Giriş
Fransızca konuşan kurumsal ortamlara yönelik devam eden bir kimlik avı kampanyası, sahte özgeçmişler aracılığıyla kripto para madenciliği ve bilgi hırsızlığı gerçekleştirmektedir. Bu saldırı, kurumsal güvenlik açısından ciddi bir tehdit oluşturarak dikkat çekmektedir.
Saldırı Nasıl Çalışıyor?
Bu kampanya, sahte özgeçmiş belgeleri olarak gizlenmiş, son derece karmaşık bir şekilde obfike edilmiş VBScript dosyalarını içermektedir ve bu dosyalar kimlik avı e-postaları aracılığıyla iletilmektedir. Araştırmacılar, kötü amaçlı yazılımın çok amaçlı bir araç seti kullanarak kimlik hırsızlığı, veri dışarı aktarma ve Monero kripto para madenciliğini bir araya getirdiğini belirtmektedir. Saldırı, FAUX#ELEVATE kod adıyla adlandırılmıştır.

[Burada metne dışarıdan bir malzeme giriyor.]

/-- Checks 0x04 to 0x08, made on the tables. -/
def atChecks2 (c : AtCall) (full : Bool) : List (Nat × Bool) :=
  let op := At.op c
  let differ := c.ents.any (fun a => c.ents.any (fun b => a.seq == b.seq && (a.docOff != b.docOff || a.docCnt != b.docCnt)))
  [(0x04, rowsOverlap c.ents || c.ents.any (fun e => decide (e.docOff + e.docCnt > 2 ^ 32)) || c.ents.any (docBad c) ||
      differ || (At.ring c && (decide (c.ents.length > 2) || c.ents.any (fun a => c.ents.any (fun b => a.seq != b.seq))))),
   (0x05, !posF32 (At.sigma c) || (op == 0x31 && !posF32 (At.rho c)) || (At.ring c && At.paged c) ||
      (At.ring c && decide (At.firstHop c + At.hops c > 256)) || (At.ring c && addrOf (At.pf c 0x48) == 0)),
   (0x06, (bit (At.mask c) 1 && At.window c == 0) ||
      (bit (At.mask c) 2 && (At.sparseCols c == 0 || addrOf (At.pf c 0x38) == 0)) ||
      (bit (At.mask c) 3 && addrOf (At.pf c 0x40) == 0 && c.ents.any (fun e => e.docCnt != 0))),
   (0x07, atReserved c),
   (0x08, !full && (At.qk c == 8 || At.vf c == 8))]

/-- The end of a call that does not start: a failed check, or a table that cannot be read (status of its poison). -/
inductive AtEnd where
  | check (reason : Nat)
  | read (cause : Nat)
  deriving DecidableEq, Repr

/-- Read and check all that a call of AT_FWD, AT_BWD or AT_BPREP needs, in the order of R231 (R224). -/
def atPrepare (s : State) (d : Desc) : Except AtEnd AtCall :=
  let die := qDie d.queue
  let (par, c0) := jobRead s d.fn (addrOf (fld d.image 0x10 8)) 128
  if c0 ≠ 0 then .error (.read c0)
  else
    let c : AtCall := ⟨d.image, par, [], [], [], [], d.fn, die, []⟩
    let planOk := At.ring c && addrOf (At.pf c 0x48) != 0 && decide (At.firstHop c + At.hops c ≤ 256)
    let (pl, c3) := if planOk then jobRead s d.fn (addrOf (At.pf c 0x48) + 128 * At.firstHop c) (128 * At.hops c) else ([], 0)
    let c := { c with plan := chunks (At.hops c) 128 pl }
    match firstFail (atChecks1 s c) with
    | some r => .error (.check r)
    | none =>
      if c3 ≠ 0 then .error (.read c3)
      else if atPlanBad c then .error (.check 0x03)
      else if At.nSeq c = 0 ∨ At.nSeq c > 65536 then .error (.check 0x04)
      else
        let (lt, c1) := jobRead s d.fn (At.lenTable c) (32 * At.nSeq c)
        if c1 ≠ 0 then .error (.read c1)
        else
          let c := { c with ents := (chunks (At.nSeq c) 32 lt).map lenEnt }
          let ext := if bit (At.mask c) 3 && addrOf (At.pf c 0x40) != 0 then
            (c.ents.map (fun e => e.docOff + e.docCnt)).foldl max 0 else 0
          let (doc, c2) := jobRead s d.fn (addrOf (At.pf c 0x40)) (4 * ext)
          let top := (c.ents.map (fun e => if e.qn = 0 then 0 else (e.qpos + e.qn - 1) / 128 + 1)).foldl max 0
          let (sp, c4) := if bit (At.mask c) 2 && addrOf (At.pf c 0x38) != 0 then
            jobRead s d.fn (addrOf (At.pf c 0x38)) (ceilDiv (top * At.sparseCols c) 8) else ([], 0)
          if c2 ≠ 0 then .error (.read c2)
          else
            let c := { c with doc := doc, sparse := sp, vas := c.ents.map (fun e => (e.seq, ((getSeq s e.seq).map (·.va)).getD 0)) }
            match firstFail (atChecks2 c d.full) with
            | some r => .error (.check r)
            | none => if c4 ≠ 0 then .error (.read c4) else .ok c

Başlangıçta, açıldığında sahte bir hata mesajı gösteren bir VBScript dosyası bulunmaktadır. Bu dosya, alıcıları yanıltarak dosyanın bozuk olduğu izlenimi vermektedir. Ancak, arka planda, obfike edilmiş script, sanal kumanda denetiminden (UAC) kaçınmak için birçok kontrol gerçekleştirmekte ve kullanıcıları yönetici haklarıyla çalıştırmaya teşvik eden bir döngüye girmektedir.

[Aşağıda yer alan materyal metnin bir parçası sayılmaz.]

-- ==== Sys2Proof/Machine/Shards.lean ====
section
/-! DEFINITION. SH_CTL: the shard entries of a die's Reduce station (R298-R305). -/

namespace Sys2Proof.Machine

open Sys2Proof

/-- An op suits the state of its entry (R301, R302). -/
def opSuits (x : Shard) (op : Nat) : Bool :=
  match op with
  | 0 => x.state == 0
  | 1 => x.state == 1
  | 2 => x.state == 3
  | 3 => true
  | 4 => x.state == 1 && x.refs == 0
  | _ => false

/-- The checks of an SH_CTL descriptor in the order of R298. -/
def shChecks (s : State) (d : Desc) : List (Nat × Bool) :=
  let im := d.image
  let n := fld im 0x10 2
  let op := fld im 0x12 1
  let out := fld im 0x20 8
  [(1, op == 3 && out % 64 != 0),
   (5, decide (n > 1023) || !opSuits (getShard s (qDie d.queue) n) op),
   (6, bits out 52 12 != 0 || !zeroAt im 0x13 1 || !zeroAt im 0x1A 6 || !zeroAt im 0x28 24),
   (9, !mayUse (getF s F.SEC_SH_OWN_OWNER (qDie d.queue) (n / 64)) d.fn)]

/-- Run an SH_CTL op: its checks, FENCED where the Reduce station is fenced, then its effect (R68, R298). -/
def runSh (s : State) (q tag : Nat) (p : Nat → Bool) (run : State → Desc → Nat → State) : State :=
  match opDesc s q tag (fun i => opcode i == 0xA2 && p (fld i 0x12 1)) with
  | none => s
  | some d =>
    match firstFail (shChecks s d) with
    | some r => settle (rejectOp s d (if r = 9 then FAULT_PROTECTION else CONFLICT) r)
    | none =>
      if stFenced s (qDie q) 0x20 then settle (endOp s d FENCED 0x20 [])
      else settle (run s d (fld d.image 0x10 2))

/-- SH_CTL_DEFINE (R301): op 0, FREE to OPEN at the given version. A reserved op fails its check here. -/
def execShCtlDefine (q tag : Nat) (s : State) : Host.Outcome State Fault Refusal :=
  .next (runSh s q tag (fun op => op == 0 || decide (op > 4)) (fun s d n =>
    let x : Shard := ⟨fld d.image 0x14 4, fld d.image 0x18 2, 0, 1, none, []⟩
    endOp (setShard s (qDie q) n x) d DONE 0x20 []))

/-- SH_CTL_BEGIN_UPDATE (R302, R527): op 1; it completes when the entry enters UPDATING, and waits for a snapshot's read phase. -/
def execShCtlBeginUpdate (q tag : Nat) (s : State) : Host.Outcome State Fault Refusal :=
  .next (runSh s q tag (· == 1) (fun s d n =>
    if snapAwaits s (qDie q) n then
      let s := holdRd { s with opWaits := s.opWaits ++ [(q, tag)] } q tag
      let mark (p : Nat × SnSet) : Nat × SnSet :=
        if (extsOf p.2 (qDie q) n).isEmpty then p else (p.1, { p.2 with run := p.2.run.map (fun r => { r with opwait := true }) })
      addF { s with sets := s.sets.map mark } F.SN_CNT_OPWAIT_OPWAIT f0 0 1
    else
      let (s, done) := applyOp1 s (qDie q) n q tag
      if done then endOp s d DONE 0x20 [] else holdRd s q tag))

/-- SH_CTL_COMMIT (R302, R305): op 2, UPDATING to OPEN at the next step; the forced fences that waited are applied. -/
def execShCtlCommit (q tag : Nat) (s : State) : Host.Outcome State Fault Refusal :=
  .next (runSh s q tag (· == 2) (fun s d n =>
    let x := getShard s (qDie q) n
    let s := setShard s (qDie q) n { x with step := (x.step + 1) % 2 ^ 32, state := 1, force := [] }
    let s := x.force.foldl (fun s f => applyForce s (qDie q) n f) s
    endOp s d DONE 0x20 []))

/-- SH_CTL_QUERY (R301, R627): op 3 gives the 16-byte image of an entry, which a mover writes. -/
def execShCtlQuery (q tag : Nat) (s : State) : Host.Outcome State Fault Refusal :=
  .next (runSh s q tag (· == 3) (fun s d n =>
    let x := getShard s (qDie q) n
    let bs := toLe 4 x.step ++ toLe 2 x.epoch ++ toLe 2 x.refs ++ toLe 1 x.state ++ toLe 1 0 ++
      toLe 2 (sat 65535 (shardWaiting s (qDie q) n)) ++ toLe 4 0
    runOut s d 0x20 [rawWrite (fld d.image 0x20 8) bs 0 0]))

/-- SH_CTL_FREE (R301): op 4, OPEN with no references to FREE. -/
def execShCtlFree (q tag : Nat) (s : State) : Host.Outcome State Fault Refusal :=
  .next (runSh s q tag (· == 4) (fun s d n => endOp (setShard s (qDie q) n Shard.free) d DONE 0x20 []))

end Sys2Proof.Machine
end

İlgili scriptin toplamda 224,471 satırdan yalnızca 266 satırı çalıştırılabilir koda sahiptir. Geri kalan kısım, dosyanın boyutunu 9.7MB’a yükselten önemsiz İngilizce cümlelerden oluşmaktadır.
Etkilenen Sistemler
Saldırının hedefi genellikle kurumsal makineler olup, bireysel ev sistemlerini tamamen hariç tutmak amacıyla WMI (Windows Management Instrumentation) kullanılmaktadır. Kötü amaçlı yazılım, yönetici haklarını elde ettikten sonra hızlı bir şekilde güvenlik kontrollerini devre dışı bırakmakta ve Microsoft Defender dışlama yollarını yapılandırarak tüm ana sürücü harfleri için UAC’i devre dışı bırakmakta ve kendini silmektedir.
Bu yazılımın yükleyicisi, Dropbox’ta barındırılan iki ayrı şifre korumalı 7-Zip arşivini indirmekten sorumludur:
- gmail2.7z: Verileri çalmak ve kripto para madenciliği yapmak için çeşitli çalıştırılabilir dosyalar içerir.
- gmail_ma.7z: Kalıcılık ve temizlik için araçlar içerir.
Çözüm ve Korunma
Yazılım, kimlik hırsızlığı için birçok bileşen kullanmaktadır. Bunların arasında kişisel verileri çalmak için ChromElevator projesini kullanan bir araç, Mozilla Firefox profilleri ve kimlik bilgilerini çalan bir VBScript ve çeşitli diğer kötü amaçlı yazılımlar yer almaktadır:
- mozilla.vbs: Mozilla Firefox profili ve kimlik bilgilerini çalan bir VBScript kötü amaçlı yazılımıdır.
- walls.vbs: Masaüstü dosyalarını dışarı aktaran bir VBScript yüklemesidir.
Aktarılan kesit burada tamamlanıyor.